As a further scheme of the invention, the specific acquisition steps of the training question in the step (1) are as follows:
step one: collecting databases containing related problems of a vertical domain, detecting whether each training data in each database contains a corresponding question type label or not, marking the training data without the question type label, and balancing the sample number of each category by adopting oversampling or undersampling;
step two: checking whether repeated data records exist in a database, deleting the repeated data if the repeated data exist, deleting the training data with some data field lacking values, deleting the records where the missing values exist, filling the missing values by using a mean value or a median value or processing the missing values by using interpolation;
step three: removing unnecessary special characters, punctuation marks and HTML labels in each group of training data, carrying out standardized processing on each group of processed training data in a unified format to obtain each group of training questions, and integrating and summarizing each group of training questions into a training data set.
As a further aspect of the present invention, the specific step of extracting the feature information in the step (2) is as follows:
step (1): the method comprises the steps of replacing entities in each group of training questions in a training data set with corresponding types in a database, performing question segmentation on each group of training questions through a jieba word segmentation library, segmenting each group of training questions into words or phrases, extracting stems, and restoring the words into original stems;
step (2): initializing a two-dimensional array data, storing each word segmentation character string of the i-th training question into data [ i ] [1] to data [ i ] [ j ], and then using data [ i ] [ j+1] to store question type labels corresponding to the i-th training question, wherein j is the word segmentation number of the i-th training question;
step (3): calculating word frequency-inverse document frequency of each word segmentation data [ i ] [ j ] of each training question, initializing a group of n-sized array words, sequencing the word frequency-inverse document frequency of the first n-sized word in order from large to small, and storing the corresponding word segmentation into the array words;
step (4): and generating polynomial key word feature vectors of all training questions according to the array word, if the questions contain key words in the word, marking the corresponding positions of the polynomial key word feature vectors as 1, otherwise marking the corresponding positions as 0, and simultaneously storing the polynomial key word feature vectors into data [ i ] [ k+2 ].

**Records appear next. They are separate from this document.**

/-- A ladder that rises among others and has a step to take: where the step is neither of fuel nor of the flare it has
completed and dwells; where it is, it waits or dwells. -/
theorem handRises_get_own {k : ClaimLine} {st : Step} (ls : List ClaimLine) :
    ∀ s : State, ls.Nodup → k ∈ ls → TakesStep k st s →
      (isFuelStep st.action = false → isFlareStep st.action = false →
        (handRises ls s).rl.get k = ⟨.dwell, (s.rl.get k).taken + 1, some st.dwell, some .completed⟩) ∧
      ((handRises ls s).rl.get k).taken = (s.rl.get k).taken + 1 ∧
      (((handRises ls s).rl.get k).state = .stepping ∧ ((handRises ls s).rl.get k).dwell = none ∨
        ((handRises ls s).rl.get k).state = .dwell ∧ ((handRises ls s).rl.get k).dwell = some st.dwell) := by
  induction ls with
  | nil => intro s _ h; simp at h
  | cons a as ih =>
    intro s hn hk ht
    rw [List.nodup_cons] at hn
    have hl : ∀ j, ladderSteps j (ladderRise a s) = ladderSteps j s := by simp [ladderSteps]
    by_cases hka : k = a
    · subst hka
      have hd : stepDwell k (s.rl.get k).taken s = st.dwell := by simp [stepDwell, ht.2]
      have hd' : ∀ t : State, t.mc = s.mc → stepDwell k (s.rl.get k).taken t = st.dwell := by
        intro t h; rw [← hd]; simp [stepDwell, ladderSteps, h]
      let u := setLadder k ⟨.stepping, (s.rl.get k).taken + 1, none, (s.rl.get k).outcome⟩ s
      have hu : u.rl.get k = ⟨.stepping, (s.rl.get k).taken + 1, none, (s.rl.get k).outcome⟩ := by simp [u]
      have hr : ladderRise k s = askTake st.action k u := ladderRise_asks ht.1 ht.2
      have hw : handRises (k :: as) s = handRises as (askTake st.action k u) := by rw [handRises, hr]
      have settled : ∀ x, (askTake st.action k u).rl.get k = x → x.state = .dwell →
          (handRises as (askTake st.action k u)).rl.get k = x := by
        intro x hx hs
        rw [handRises_get_other as _ hn.2 (.inl hn.1) (.inl (by rw [hx, hs]; simp)), hx]
      rw [hw]
      rcases askTake_get_stepping st.action k (k := k) (s := u) (by rw [hu]) with h | ⟨o, h⟩
      · have hs : ((askTake st.action k u).rl.get k).state = .stepping := by rw [h, hu]
        have key : isFuelStep st.action = true ∨ isFlareStep st.action = true := by
          by_contra hc
          simp only [not_or, Bool.not_eq_true] at hc
          rw [askTake_get_atOnce st.action k (by rw [hu]) hc.1 hc.2] at hs
          simp at hs
        refine ⟨fun h1 h2 => by simp [h1, h2] at key, ?_⟩
        rcases handRises_get_stepping k as _ hs with g | ⟨o, g⟩
        · rw [g, h, hu]; simp
        · rw [g, h, hu]; simpa using hd' (askTake st.action k u) (by simp [u])
      · have hx := settled _ h rfl
        refine ⟨fun h1 h2 => ?_, ?_⟩
        · rw [settled _ (askTake_get_atOnce st.action k (by rw [hu]) h1 h2) rfl, hu]
          simp [hd' u rfl]
        · rw [hx, hu]; simpa using hd' u rfl
    · have hk' : k ∈ as := by simpa [hka] using hk
      have ha : (ladderRise a s).rl.get k = s.rl.get k :=
        ladderRise_get_other hka (.inl (by simp [ht.1]))
      have := ih _ hn.2 hk' ((TakesStep_after hka).2 ht)
      rw [ha] at this
      exact this

/-! ### What the rises do beside the ladders -/

/-- What an ask, or some rises, may change beside the ladders, by the kinds of step among them. -/
structure RisesKeep (noFuel noFlare noWake : Prop) (s t : State) : Prop where
  share : t.se = { s.se with grant := t.se.grant, minGrant := t.se.minGrant, setpoint := t.se.setpoint }
  lowered : t.se.grant ≤ s.se.grant ∧ t.se.minGrant ≤ s.se.minGrant ∧ t.se.setpoint ≤ s.se.setpoint ∧
    (s.se.fallback = true → t.se.setpoint = s.se.setpoint)
  fuel : t.fu.lastReported = s.fu.lastReported ∧ (noFuel → t.fu = s.fu)
  holder : t.hu = { s.hu with move := t.hu.move, waiting := t.hu.waiting } ∧ (noFlare → t.hu = s.hu)
  line : t.liu = { s.liu with tx := t.liu.tx } ∧ (noWake → t.liu = s.liu)
  port : t.fp = { s.fp with out := t.fp.out } ∧ (noFuel → noFlare → s.se.fallback = true → t.fp = s.fp)

variable {noFuel noFlare noWake : Prop}

theorem RisesKeep.refl (s : State) : RisesKeep noFuel noFlare noWake s s := by constructor <;> simp

theorem RisesKeep.trans {s t u : State} (h : RisesKeep noFuel noFlare noWake s t)
    (g : RisesKeep noFuel noFlare noWake t u) : RisesKeep noFuel noFlare noWake s u := by
  have hf : t.se.fallback = s.se.fallback := by rw [h.share]
  constructor
  · rw [g.share, h.share]
  · obtain ⟨h1, h2, h3, h4⟩ := h.lowered
    obtain ⟨g1, g2, g3, g4⟩ := g.lowered
    exact ⟨by omega, by omega, by omega, fun hb => by rw [g4 (by rw [hf]; exact hb), h4 hb]⟩
  · exact ⟨by rw [g.fuel.1, h.fuel.1], fun n => by rw [g.fuel.2 n, h.fuel.2 n]⟩
  · exact ⟨by rw [g.holder.1, h.holder.1], fun n => by rw [g.holder.2 n, h.holder.2 n]⟩
  · exact ⟨by rw [g.line.1, h.line.1], fun n => by rw [g.line.2 n, h.line.2 n]⟩
  · exact ⟨by rw [g.port.1, h.port.1], fun n m b => by rw [g.port.2 n m (by rw [hf]; exact b), h.port.2 n m b]⟩

/-- A rebuild of the want keeps all but the share, which it lowers, and sends none but the SETPOINT of it. -/
theorem rebuildWant_keeps (s : State) : RisesKeep noFuel noFlare noWake s (rebuildWant s) := by
  simp only [rebuildWant]
  split
  · exact .refl s
  · split
    · next h =>
      have : s.se.fallback = false := by
        by_contra hb; simp only [Bool.not_eq_false] at hb; simp [seLowered, hb] at h
      constructor <;> simp [seLowered, this]
    · constructor <;> simp [seLowered]; split <;> simp_all

/-- States that agree on the blocks named keep all of them. -/
theorem RisesKeep.of_eq {s t : State} (h1 : t.se = s.se) (h2 : t.fu = s.fu) (h3 : t.hu = s.hu) (h4 : t.liu = s.liu)
    (h5 : t.fp = s.fp) : RisesKeep noFuel noFlare noWake s t := by
  constructor <;> simp [h1, h2, h3, h4, h5]

/-- A request to the Fuel Unit keeps all but the Fuel Unit, what the share lowers and the messages sent. -/
theorem fuelRequest_keeps (f : Fuel) (l : ClaimLine) (s : State) (h : ¬noFuel) :
    RisesKeep noFuel noFlare noWake s (fuelRequest f l s) := by
  simp only [fuelRequest]
  split
  · split
    · exact .of_eq (by simp) (by simp) (by simp) (by simp) (by simp)
    · simp only [startChangeover, setFuelMode]
      refine RisesKeep.trans ?_ (rebuildWant_keeps _)
      constructor <;> simp [h, State.setFu]
  · split
    · simp only [joinFlight]; split <;> constructor <;> simp [h]
    · simp only [recordTarget]; split <;> constructor <;> simp [h]

/-- A flare request keeps all but the move, the waiting list and the messages sent. -/
theorem flareRequest_keeps (r : FlareRequest) (s : State) (h : ¬noFlare) :
    RisesKeep noFuel noFlare noWake s (flareRequest r s) := by
  simp only [flareRequest, startFlare, commandFlare]
  split
  · split <;> constructor <;> simp [h]
  · constructor <;> simp [h]

/-- What an ask keeps. -/
theorem askTake_keeps (a : Action) (l : ClaimLine) (s : State) (hf : noFuel → isFuelStep a = false)
    (hg : noFlare → isFlareStep a = false) (hw : noWake → isWakeStep a = false) :
    RisesKeep noFuel noFlare noWake s (askTake a l s) := by
  have done : ∀ t : State, RisesKeep noFuel noFlare noWake t (completeAction l .completed t) := fun t =>
    .of_eq (by simp) (by simp) (by simp) (by simp) (by simp)
  cases a with
  | none => exact done s
  | fuelBackup => exact fuelRequest_keeps _ _ _ fun n => by simpa [isFuelStep] using hf n
  | fuelGas => exact fuelRequest_keeps _ _ _ fun n => by simpa [isFuelStep] using hf n
  | raise n => exact (rebuildWant_keeps s).trans (done _)
  | shed => exact (rebuildWant_keeps s).trans (done _)
  | flareStep => exact flareRequest_keeps _ _ fun n => by simpa [isFlareStep] using hg n
  | wake r =>
    refine RisesKeep.trans ?_ (done _)
    have : ¬noWake := fun n => by simpa [isWakeStep] using hw n
    constructor <;> simp [this]
    simp only [enqueue]; split <;> simp

/-- What some rises keep. -/
theorem handRises_keeps (ls : List ClaimLine) :
    ∀ s : State, ls.Nodup →
      (∀ l ∈ ls, ∀ st, TakesStep l st s → (noFuel → isFuelStep st.action = false) ∧
        (noFlare → isFlareStep st.action = false) ∧ (noWake → isWakeStep st.action = false)) →
      RisesKeep noFuel noFlare noWake s (handRises ls s) := by
  induction ls with
  | nil => intro s _ _; exact .refl s
  | cons a as ih =>
    intro s hn h
    rw [List.nodup_cons] at hn
    refine RisesKeep.trans (t := ladderRise a s) ?_ (ih _ hn.2 fun l hl st hst => ?_)
    · by_cases hs : ∃ st, TakesStep a st s
      · obtain ⟨st, hst⟩ := hs
        obtain ⟨h1, h2, h3⟩ := h a List.mem_cons_self st hst
        rw [ladderRise_asks hst.1 hst.2]
        exact RisesKeep.trans (t := setLadder a _ s) (.of_eq rfl rfl rfl rfl rfl) (askTake_keeps _ _ _ h1 h2 h3)
      · rw [ladderRise_none fun st hst => hs ⟨st, hst⟩]; exact .refl s
    · have hla : l ≠ a := by rintro rfl; exact hn.1 hl
      exact h l (List.mem_cons_of_mem _ hl) st ((TakesStep_after hla).1 hst)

As a further aspect of the present invention, the term frequency-inverse document frequency specific calculation formula in step (3) is as follows:
TF-IDF ij =tf ij *idf ij
(3)
wherein n is ij Representing data [ i ]][j]The number of times the word segment appears in the i-th training question, D i Representing the set of individual segmentations of the ith set of training questions.
As a further aspect of the present invention, the polynomial na iotave bayesian classifier specific training step in step (3) is as follows:
step I: the method comprises the steps of inputting a polynomial keyword feature vector and a corresponding question type label into a polynomial naive Bayes classifier as training key value pairs, and dividing each type of received question into a training set and a testing set by the classifier;
step II: calculating prior probability of each type of question in the training set and conditional probability of each word under each type, then evaluating the trained polynomial naive Bayes classifier by using feature vectors of the testing set and corresponding question type labels, and calculating classification accuracy, recall rate and F1 value performance indexes;
step III: and after each performance index meets a preset threshold, applying the performance index to a new unknown user question, and if each performance index does not meet the preset threshold, smoothly adjusting parameters of the TF-IDF through Laplace to optimize the performance of the classifier.
As a further aspect of the present invention, the polynomial na iotave bayes classifier in step (4) intends to identify the specific steps as follows:
the first step: converting a question to be classified into a numerical feature vector for representation by a word frequency-inverse document frequency method, initializing a group of n-sized array words, sequencing the word frequency-inverse document frequency of the previous n-sized word frequency according to the order from large to small, and storing the corresponding word segmentation into the array words;
and a second step of: and calculating the probability of each group of question type labels according to the prior probability, calculating the posterior probability of the question feature vector to be classified under each group of question type labels, finding out the question type label with the maximum posterior probability as the label of the predicted question, and outputting the label.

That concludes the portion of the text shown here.